The alkylamine is preferably selected from alkylamines of formula (2).

Wherein R is ₃ =h or an alkyl chain comprising 1 to 8 carbon atoms; r is R ₄ =alkyl chain containing 1 to 8 carbon atoms,Or alkylamines containing 1 to 4 carbon atoms (dimethylaminopropyl), or alkanolamines containing 1 to 4 carbon atoms; or R is ₃ And R is ₄ Forming a heterocycle of 4 to 6 carbon atoms. In the latter case, the alkylamine of formula (2) may be tetrahydro-1, 4-oxazine (morpholine). Preferably, (i) R ₃ And R is ₄ Independently of one another, a hydrogen atom, a methyl, ethyl or isopropyl group, or (ii) R ₃ And R is ₄ Forming a heterocyclic ring of 4 to 6 carbon atoms, preferably morpholine, or (iii) R ₃ =h and R ₄ =dimethylaminoprolyl.

At (i) R ₃ ＝R ₄ Independently of one another, methyl, ethyl or isopropyl or (ii) R ₃ And R is ₄ In the case of forming a heterocycle to represent tetrahydro-1, 4-oxazine (morpholine), R ₁ Preferably H.

At R ₃ =h and R ₄ In case of =dimethylaminoprolyl, R ₁ Preferably CH ₃ 。

At R ₂ 、R ₃ And R is ₄ The aliphatic chain may be straight, branched or cyclic. They are preferably linear.

The biosubstituted alkyl (meth) acrylamide obtained according to the method of the invention preferably has a biosourced carbon content of between 5 and 100 wt.%, measured according to ASTM D6866-21 method B, relative to the total carbon weight in the biosubstituted alkyl (meth) acrylamide.

The (meth) acrylic acid or one of its esters preferably has a biogenic carbon content of between 5 and 100% by weight, measured according to ASTM D6866-21 method B, relative to the total carbon weight of the (meth) acrylic acid.

In the various embodiments of the present invention and described below, the alkylamine preferably has a biogenic carbon content of between 5 and 100 wt%, measured according to ASTM D6866-21 method B, relative to the total carbon weight in the alkylamine.

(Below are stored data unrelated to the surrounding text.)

/-- A CLEAR of this station from a console clears the flags it names; one whose condition persists,
the frame being read, is set again at once with a fresh time, and no other flag changes (R191); the
ANSWER, of subject CLEAR with the flag set as key and outcome OK, is queued last (log 72), the
frames of the queue before it being kept where no flag is set again; FAULTED of kind CLASH the flags
are cleared so and nothing is queued (R191).  The detail of a flag set again is the model's choice
(log 18, 83) and is not stated.  In LISTEN it is kept, with the queries up to four, and a fifth is
only read (R192); so is a CLEAR from a dish (R191). -/
def Obligations.ClearClearsTheNamedFlags : Prop :=
  (∀ (s : State) (n target : Nat) (f : BitVec 16), KnownDish s n →
    exec (.clear n target f) s = .next (frameRead s n)) ∧
  ∀ (s : State) (n : Nat) (f : BitVec 16), KnownConsole s n → s.report.flags.length = 16 →
    (s.seq.station = .ready ∨ s.seq.station = .faulted .config ∨ s.seq.station = .faulted .clash →
      ∃ t, exec (.clear n s.seq.number f) s = .next t ∧
        (s.seq.station ≠ .faulted .clash → ∃ u,
          t = queueFrame u (.answer n 2 f.toNat 0 none) ∧ u.report.flags = t.report.flags) ∧
        (s.seq.station ≠ .faulted .clash →
          (∀ k, k < 16 → f.getLsbD k = true → persisting (frameRead s n) k = none) →
          t = queueFrame ((frameRead s n).withReport { s.report with
            flags := s.report.flags.mapIdx fun k r =>
              if f.getLsbD k then { r with on := false } else r })
            (.answer n 2 f.toNat 0 none)) ∧
        (s.seq.station = .faulted .clash → t.line = (frameRead s n).line) ∧
        (∀ k, k < 16 → f.getLsbD k = false → flagRecord t k = flagRecord s k) ∧
        (∀ k, k < 16 → f.getLsbD k = true →
          flagOn t k = (persisting (frameRead s n) k).isSome) ∧
        (∀ k, k < 16 → f.getLsbD k = true → (persisting (frameRead s n) k).isSome = true →
          (flagRecord t k).time = now s) ∧
        t.axis = s.axis ∧ t.lock = s.lock ∧ t.compact = s.compact ∧ t.sensor = s.sensor ∧
        t.wind = s.wind ∧ t.time = s.time ∧ t.seq = s.seq ∧ t.keepOut = s.keepOut) ∧
    (s.seq.station = .listen → s.report.pending.length < 4 →
      exec (.clear n s.seq.number f) s = .next ((frameRead s n).withReport { s.report with
        pending := s.report.pending ++ [⟨n, 2, f.toNat⟩] })) ∧
    (s.seq.station = .listen → 4 ≤ s.report.pending.length →
      exec (.clear n s.seq.number f) s = .next (frameRead s n)) ∧
    ∀ target, target ≠ s.seq.number → exec (.clear n target f) s = .next (frameRead s n)

/-! ### The Axis Engine -/

/-- A MOVE of a READY station passes the checks of R7 in order; the first that fails gives the
outcome of its ANSWER and nothing else; one that passes all joins the tail of the queue, and from
IDLE a leg is tried, after the ANSWER is queued (R5, R6, R7, R11; log 72); a MOVE of undefined
purpose fails at step 6 (R7).  The sweep and the estimate of an elevation search are read as log 23
gives, whether one that waits will descend as log 47, the estimate of an undefined purpose as log
55, and the sweep of a target within the tolerance as log 62.  A station FAULTED of kind CONFIG
answers NOT_READY, one in LISTEN keeps the answer for READY, and one FAULTED of kind CLASH, or not
named, only reads the frame, as any station does of a dish's MOVE (R6). -/
def Obligations.MovesAreJudged : Prop :=
  (∀ (s : State) (n target code : Nat) (az : Int) (el rate : Nat), KnownDish s n →
    exec (.movePoint n target code az el rate) s = .next (frameRead s n) ∧
    exec (.moveReferenceAz n target) s = .next (frameRead s n) ∧
    exec (.moveReferenceEl n target) s = .next (frameRead s n)) ∧
  (∀ (s : State) (n : Nat) (i : Instr) (code : Nat) (p : Purpose) (az : Int) (el rate : Nat),
    KnownConsole s n → s.seq.station = .ready →
    (i = .movePoint n s.seq.number 0 az el rate ∧ code = 0 ∧ p = .point ∨
      i = .moveReferenceAz n s.seq.number ∧ code = 1 ∧ p = .referenceAz ∧ az = 0 ∧ el = 0 ∧
        rate = 0 ∨
      i = .moveReferenceEl n s.seq.number ∧ code = 2 ∧ p = .referenceEl ∧ az = 0 ∧ el = 0 ∧
        rate = 0 ∨
      i = .movePoint n s.seq.number code az el rate ∧ 2 < code ∧ p = .undefined) →
    ∀ (e : MoveEntry) (o : Nat), e = requestedEntry s n p az el rate →
    o = (if windHolds s || s.axis.stowMark then 13
      else if changesAz s p az && (lockMask s).az || changesEl s p el && (lockMask s).el then 12
      else if s.axis.motion == .halted then 14
      else if s.compact.list.any (fun r => isFlying r || r.state == .forming &&
          decide (toMs r.start < finishEstimate s (s.axis.queue ++ [e]))) then 8
      else if p == .undefined then 10
      else if p == .point && !(inRange (cfg s).azLo (cfg s).azHi az && inRange (-270000) 270000 az
          && inRange (cfg s).elLo (cfg s).elHi el && inRange 0 90000 el) then 10
      else if p == .point && (changesAz s p az && !s.axis.refAz ||
          changesEl s p el && !s.axis.refEl) then 9
      else if !(sweepTest s (pathSweep s p az el)).isEmpty then 11
      else if 8 ≤ s.axis.queue.length then 3
      else 0) →
    (o ≠ 0 → exec i s = .next (answered s n 3 code o none)) ∧
    (o = 0 → s.axis.motion ≠ .idle → exec i s = .next ((answered s n 3 code 0 none).withAxis
      { s.axis with queue := s.axis.queue ++ [e] })) ∧
    (o = 0 → s.axis.motion = .idle → exec i s = .next (tryStart
      ((answered s n 3 code 0 none).withAxis { s.axis with queue := s.axis.queue ++ [e] })))) ∧
  (∀ (s : State) (n target code : Nat) (az : Int) (el rate : Nat) (i : Instr), KnownConsole s n →
    (i = .movePoint n target code az el rate ∨ i = .moveReferenceAz n target ∧ code = 1 ∨
      i = .moveReferenceEl n target ∧ code = 2) →
    (target = s.seq.number →
      (s.seq.station = .faulted .config → exec i s = .next (answered s n 3 code 2 none)) ∧
      (s.seq.station = .listen → exec i s = .next ((frameRead s n).withAxis
        { s.axis with pendingAnswers := s.axis.pendingAnswers ++ [(n, code)] })) ∧
      (s.seq.station = .faulted .clash → exec i s = .next (frameRead s n))) ∧
    (target ≠ s.seq.number → exec i s = .next (frameRead s n)))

In the present invention and the various embodiments described below, one of the (meth) acrylic acid or esters thereof is preferably fully renewable and non-fossil. Preferably, the alkylamine is fully renewable and non-fossil. Preferably, both the alkyl amine and one of the (meth) acrylic acid or esters thereof are fully renewable and non-fossil. Finally, the substituted alkyl (meth) acrylamides obtained according to the process of the invention are preferably completely renewable and non-fossil.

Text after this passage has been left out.